George Carlin would love this. On Tuesday, the Supreme Court spent time discussing the use of dirty words on TV. Carlin started out with seven, and it's unclear how many of them the Court discussed in the case of the FCC vs. Fox Television. What is known is that none of the Justices used any of them. I imagined them making BEEP noises whenever one of the words came up, but imDB says they used far less entertaining methods, like saying "the S-word and the F-word." In either case, I hope Clarence Thomas responded to his findings by using that famous line from Spaceballs: "We ain't found sh-- I mean, the S-word!"
It would have been appropriate. According to MSNBC "[t]here was no apparent consensus on the court about what to do in the dispute between the broadcast networks and the Federal Communications Commission over celebrities' one-time uses of profanity on live television during hours when children are likely to be watching." The entire case stems from a ban on "fleeting expletives" that the FCC attempted to enforce after Cher and Bono burned up the airwaves with the F-word during award shows. What did they expect? Bono and Cher are both four-letter words! Considering that the BBC and most European channels allow S-words and F-words, Bono's sins can be forgiven. As for Cher, I wonder what a Richard Pryor routine would sound like through that machine she uses on "Believe."
Justice John Roberts, who is the only judge with kids too young to hear the good stuff, said "[t]he reason these words shock is because of their association with a literal meaning." No S-word, Sherlock! Justice John Paul Stevens said "the occasional use of such words may be 'really hilarious, very, very funny.'" Are you F-word serious, Judge Stevens?! And "fleeting expletives?" What about the ones that last a long time? Are they okay to use on TV? Can Spongebob drop the F-bomb if he does it real slowly? You gotta love government verbiage.

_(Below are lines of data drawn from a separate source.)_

-- ==== Sys2Proof/Laws/Win.lean ====
section
/-! SUPPORT. The BAR0 window of every indexed register name. -/

namespace Sys2Proof.Machine
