-- ==== Sys2Proof/Laws/Complete.lean ====
section
/-! SUPPORT. How a register command completes: an admitted write whose action is accepted. -/

namespace Sys2Proof.Machine

/-- A command that is one admitted register write, whose block accepts it, completes with the action's state. -/
theorem Completes.of_write {c : Instr} {s t : State} {r : WriteRules} {src : Source} {a : Nat} {w : Word} {P : State → Prop}
    (he : exec c s = .next (s.writeReg r src a w)) (h : s.admits r src a w) (hn : normalAddr a = a) (hv : viewOf a = .normal)
    (ha : r.act src a w (s.landed a w) = .ok t) (hp : P (t.answer 0 0)) : Completes c s P :=
  ⟨_, he, by rw [State.writeReg_admitted h hn hv ha]; exact hp⟩

@[simp] theorem State.answer_get (s : State) (d k : Nat) (f : Fld) : (s.answer d k).get f = s.get f := rfl
@[simp] theorem State.answer_flag (s : State) (d k : Nat) (f : Fld) : (s.answer d k).flag f = s.flag f := rfl
@[simp] theorem State.answer_word (s : State) (d k a : Nat) : (s.answer d k).word a = s.word a := rfl
@[simp] theorem State.answer_dom (s : State) (d k e : Nat) : (s.answer d k).dom e = s.dom e := rfl
theorem State.answer_ok (s : State) : (s.answer 0 0).okAnswer := rfl

end Sys2Proof.Machine
end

Speaking of government speak, MSNBC says "C-SPAN asked the court to release a recording of the arguments for airing shortly after their conclusion. The court grants such requests from time to time, but turned down C-SPAN with no explanation." I know the explanation: The Supreme Court filled in the extra letters in the S-word and the F-word, and used them with reckless abandon. I think those justices are fulla S-word! Had C-SPAN gotten a recording, it would have come in a plain brown wrapper and sounded like "Def Comedy Court."